Independence of Positive and Negative Symptoms in a Population of Schizophrenic Patients

Abstract
Numberous recent studies have divided schizophrenic patients into subgroups based on a predominance of positive or negative symptoms. These works often assume that these symptoms are distributed discontinuously or inversely. In the present work, we sought relationships between positive and negative schizophrenic symptoms in a medication-free inpatient population of schizophrenic patients (N = 61). Measures of positive and negative symptoms were derived from clinical ratings using the Brief Psychiartic Rating Scale. No correlations were found between positive and negative symptoms in the entire group, or in subgroups defined by duration of illness or diagnostic subtype.
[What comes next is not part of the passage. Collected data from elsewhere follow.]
-- ==== Sys2Proof/Laws/Invariant.lean ====
section
/-! SUPPORT. One induction for every invariant: a predicate kept by each elementary change is kept by every step. And how
the readings of a trace (settled, last level, handle) go over an append. -/

namespace Sys2Proof.Machine

open Sys2Proof

/-- `P` is kept by each elementary change a step is made of: the agents, the six answers, the settle timer's start, its
steps and its expiry, the host's queue, the codec port, `RST`, a response, the three requests, a new polarity, the
release. -/
structure KeptByParts (P : State → Prop) : Prop where
  env       : ∀ s e, P s → P { s with env := e }
  writeOk   : ∀ s f e, P s → s.inflight = some (.sinkWrite f) →
                P (s.answered [.frame f .ok, .settle s.cfg.settleMs] .ok e)
  settling  : ∀ s f left e, P s → s.inflight = some (.sinkWrite f) →
                P { s with trace := s.trace ++ [.frame f .ok], inflight := some (.settle left), env := e }
  expiring  : ∀ s left, P s → s.inflight = some (.settle (left + 1)) → P { s with inflight := some (.settle left) }
  expired   : ∀ s, P s → s.inflight = some (.settle 0) → P (s.answered [.settle s.cfg.settleMs] .ok s.env)
  writeErr  : ∀ s f e, P s → s.inflight = some (.sinkWrite f) → P (s.answered [.frame f .ioErr] .ioError e)
  acqOk     : ∀ s l p e, P s → s.inflight = some (.gpioAcquire l p) →
                P ({ s with line := .init l, lastPhys := some p }.answered
                  [.gacq s.cfg.chipId s.cfg.lineOffset p .ok] .ok e)
  acqErr    : ∀ s l p e, P s → s.inflight = some (.gpioAcquire l p) →
                P (s.answered [.gacq s.cfg.chipId s.cfg.lineOffset p .acqErr] .acqError e)
  setOk     : ∀ s l p e, P s → s.inflight = some (.gpioSet l p) →
                P ({ s with line := .init l, lastPhys := some p }.answered [.gset p .ok] .ok e)
  setErr    : ∀ s l p e, P s → s.inflight = some (.gpioSet l p) → P (s.answered [.gset p .ioErr] .ioError e)
  inbox     : ∀ s r, P s → P { s with inbox := r }
  port      : ∀ s r v, P s → P (s.drivePort r v)
  rst       : ∀ s, P s → s.inflight = none → P s.rst
  respond   : ∀ s st, P s → s.inflight = none → P (s.finish st)
  session   : ∀ s m md r v, P s → s.inflight = none → m &&& 0xFC#8 = s.mask &&& 0xFC#8 →
                P { s with mask := m, lastMode := md, inflight := some (.sinkWrite (encodeFrame s.cfg.cksum r v)) }
  acquire   : ∀ s l p, P s → s.inflight = none → s.line = .uninit → P { s with inflight := some (.gpioAcquire l p) }
  set       : ∀ s l p, P s → s.inflight = none → (∃ l', s.line = .init l') →
                P { s with inflight := some (.gpioSet l p) }
  polarity  : ∀ s b, P s → P (s.setDevAl b)
  release   : ∀ s, P s → s.inflight = none → P s.releaseLine

theorem KeptByParts.poll {P : State → Prop} (k : KeptByParts P) (s : State) (h : P s) : P s.poll := by
  rcases s.poll_cases with ⟨-, h'⟩ | ⟨-, e, h'⟩ | ⟨f, e, hi, h'⟩ | ⟨f, left, e, hi, h'⟩ | ⟨hi, h'⟩ | ⟨left, hi, h'⟩ |
    ⟨f, e, hi, h'⟩ | ⟨l, p, e, hi, h'⟩ | ⟨l, p, e, hi, h'⟩ | ⟨l, p, e, hi, h'⟩ | ⟨l, p, e, hi, h'⟩ <;> rw [h']
  · exact h
  · exact k.env _ _ h
  · exact k.writeOk _ _ _ h hi
  · exact k.settling _ _ _ _ h hi
  · exact k.expired _ h hi
  · exact k.expiring _ _ h hi
  · exact k.writeErr _ _ _ h hi
  · exact k.acqOk _ _ _ _ h hi
  · exact k.acqErr _ _ _ _ h hi
  · exact k.setOk _ _ _ _ h hi
  · exact k.setErr _ _ _ _ h hi

theorem KeptByParts.command {P : State → Prop} (k : KeptByParts P) (i : Instr) (u t : State)
    (hc : i.isCommand = true) (hn : u.inflight = none) (h : P u) (he : exec i u = .next t) : P t := by
  cases hs : i.isSession
  · rcases exec_line_cases i u hc hs with ⟨st, h'⟩ | ⟨hl, l, p, h'⟩ | ⟨hl, l, p, h'⟩ | ⟨b, h'⟩ | h' <;>
      rw [h'] at he <;> injection he with he <;> subst he
    · exact k.respond _ _ h hn
    · exact k.poll _ (k.acquire _ _ _ h hn hl)
    · exact k.poll _ (k.set _ _ _ h hn hl)
    · exact k.respond _ _ (k.polarity _ _ h) hn
    · refine k.respond _ _ (k.release _ h hn) ?_
      rcases u.releaseLine_cases with ⟨-, h⟩ | ⟨-, h⟩ <;> rw [h] <;> exact hn
  · rcases exec_session_cases i u hs with ⟨st, -, h'⟩ | ⟨m, md, r, v, hm, h'⟩ <;>
      rw [h'] at he <;> injection he with he <;> subst he
    · exact k.respond _ _ h hn
    · exact k.poll _ (k.session _ _ _ _ _ h hn hm)

/-- The step induction, packaged once. -/
theorem KeptByParts.step {P : State → Prop} (k : KeptByParts P) {s t : State} (h : P s)
    (hst : Sys2Proof.Machine.step s = .next t) : P t := by
  rcases step_cases hst with rfl | ⟨rest, hn, rfl⟩ | ⟨rest, -, hn, rfl⟩ | ⟨rest, r, v, rfl⟩ | ⟨rest, i, hc, he⟩ |
    ⟨rest, i, hc, hn, he⟩
  · exact k.poll _ h
  · exact k.respond _ _ (k.inbox _ _ h) hn
  · exact k.rst _ (k.inbox _ _ h) hn
  · exact k.port _ _ _ (k.inbox _ _ h)
  · obtain ⟨r, v, h'⟩ := exec_frame_cases i { s with inbox := rest } hc
    rw [h'] at he
    injection he with he
    subst he
    exact k.port _ _ _ (k.inbox _ _ h)
  · exact k.command i { s with inbox := rest } t hc hn (k.inbox _ _ h) he

/-! Readings of a trace over an append -/

theorem settled_append (ms : Nat) (a b : List Event) (ha : settled ms a = true) (hb : settled ms b = true) :
    settled ms (a ++ b) = true := by
  induction a using settled.induct with
  | _ => simp_all [settled]

theorem tracePhys_append (t evs : List Event) : tracePhys (t ++ evs) = evs.foldl physAfter (tracePhys t) :=
  List.foldl_append

theorem traceHandle_append (t evs : List Event) :
    traceHandle (t ++ evs) = evs.foldl handleAfter (traceHandle t) :=
  List.foldl_append

/-- A breach of the line's protocol is never mended. -/
theorem foldl_handleAfter_none (t : List Event) : t.foldl handleAfter none = none := by
  induction t with
  | nil => rfl
  | cons x t ih => simpa [handleAfter] using ih

end Sys2Proof.Machine
end

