/-- A command that writes the mask and issues it shows the new mask while it waits (R183; log 5). -/
theorem waitsAfterSending_of_mask {i : Instr} {s : State} {m : BitVec 8}
    (h : exec i s = .next ((s.setMask m).issue .channelEnable (maskParam m))) :
    WaitsAfterSending i s { s with mask := m } (frameOf s.cfg.cksum 0x02 0x00 m) :=
  waitsAfterSending_of_issue h rfl rfl (encodeFrame_of_byte _ .channelEnable rfl m)

theorem holdsRequest_of_gpioAcquire {i : Instr} {s : State} {level : Level} {lvl : Phys} {e : Env}
    (h : exec i s = .next (s.request (.gpioAcquire level lvl))) (ha : s.env.pollAcquire = (none, e)) :
    HoldsRequest i s s (.gpioAcquire level lvl) e := by
  rw [HoldsRequest, h, State.request_gpioAcquire, ha]
  rfl

theorem holdsRequest_of_gpioSet {i : Instr} {s : State} {level : Level} {lvl : Phys} {e : Env}
    (h : exec i s = .next (s.request (.gpioSet level lvl))) (ha : s.env.pollSet = (none, e)) :
    HoldsRequest i s s (.gpioSet level lvl) e := by
  rw [HoldsRequest, h, State.request_gpioSet, ha]
  rfl

/-- Settles O36: each session command issues its frame, and each line command makes its request; neither is over without
an answer. -/
theorem unansweredCommandStaysInFlight : Obligations.UnansweredCommandStaysInFlight := by
  unfold Obligations.UnansweredCommandStaysInFlight
  intro s
  refine ⟨?setmodePhase, ?setmodeSwitch, ?enchOne, ?enchTwo, ?dischOne, ?dischTwo,
    fun data hd => ⟨?setangOne, ?setangTwo⟩, ?setfreq50, ?setfreq60, fun data hd => ?reset,
    fun data c hcode => ?setbaud, fun e ha hl => ⟨?linitZero, ?linitOne⟩, fun e ha hl => ⟨?lon, ?loff⟩⟩
  case setmodePhase =>
    exact waitsAfterSending_of_issue (exec_setmode_of_le (by decide) s) rfl rfl (encodeFrame_of_byte _ .mode rfl 0x00)
  case setmodeSwitch =>
    exact waitsAfterSending_of_issue (exec_setmode_of_le (by decide) s) rfl rfl (encodeFrame_of_byte _ .mode rfl 0x01)
  case enchOne => exact waitsAfterSending_of_mask (exec_ench_of_channel (c := .one) rfl s)
  case enchTwo => exact waitsAfterSending_of_mask (exec_ench_of_channel (c := .two) rfl s)
  case dischOne => exact waitsAfterSending_of_mask (exec_disch_of_channel (c := .one) rfl s)
  case dischTwo => exact waitsAfterSending_of_mask (exec_disch_of_channel (c := .two) rfl s)
  case setangOne =>
    exact waitsAfterSending_of_issue (exec_setang_of_channel (c := .one) rfl hd s) rfl rfl
      (encodeFrame_of_byteParam _ .angle1 rfl data)
  case setangTwo =>
    exact waitsAfterSending_of_issue (exec_setang_of_channel (c := .two) rfl hd s) rfl rfl
      (encodeFrame_of_byteParam _ .angle2 rfl data)
  case setfreq50 =>
    exact waitsAfterSending_of_issue (exec_setfreq_of_mains (.inl rfl) s) rfl rfl
      (encodeFrame_of_byteParam _ .frequency rfl 50)
  case setfreq60 =>
    exact waitsAfterSending_of_issue (exec_setfreq_of_mains (.inr rfl) s) rfl rfl
      (encodeFrame_of_byteParam _ .frequency rfl 60)
  case reset =>
    rw [← halfParam_toNat hd]
    exact waitsAfterSending_of_issue (exec_reset_of_le hd s) rfl rfl (encodeFrame_of_wide _ rfl _)
  case setbaud => exact waitsAfterSending_of_issue (exec_setbaud_of_listed hcode) rfl rfl (encodeFrame_of_wide _ rfl c)
  case linitZero =>
    rw [← initialPhys_zero]
    exact holdsRequest_of_gpioAcquire (exec_linit_of_uninit (by decide) hl) ha
  case linitOne =>
    rw [← initialPhys_one]
    exact holdsRequest_of_gpioAcquire (exec_linit_of_uninit (by decide) hl) ha
  case lon => exact holdsRequest_of_gpioSet (exec_lon_loff_of_held hl).1 ha
  case loff => exact holdsRequest_of_gpioSet (exec_lon_loff_of_held hl).2 ha

end Sys2Proof.Machine
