-- ==== Sys2Proof/Machine/Core.lean ====
section
/-! DEFINITION. The machine as the host's interface takes it. -/

def Sys2Proof.core : Host.Core :=
  { State := Sys2Proof.Machine.State
    Fault := Sys2Proof.Machine.Fault
    Refusal := Sys2Proof.Machine.Refusal
    step := Sys2Proof.Machine.step
    reset := Sys2Proof.Machine.State.reset }
end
Furthermore, no correlations were found between positive or negative symptoms and age, age at onset of illness, or duration of illness. These data suggest that positive and negative symptoms vary independently among patients; knowledge about the level of positive symptoms provides no predictive information about negative symptoms. In addition, the distribution of patients showed that a large percentage have a mixture of positive and negative symptoms. Accordingly, methodologies that form restrictive subgroups of patients with exclusively positive or negative symptoms may have little generalizability to schizophrenic populations. The results suggest that schizophrenic patients should not be routinely subtyped as predominantly positive or negative.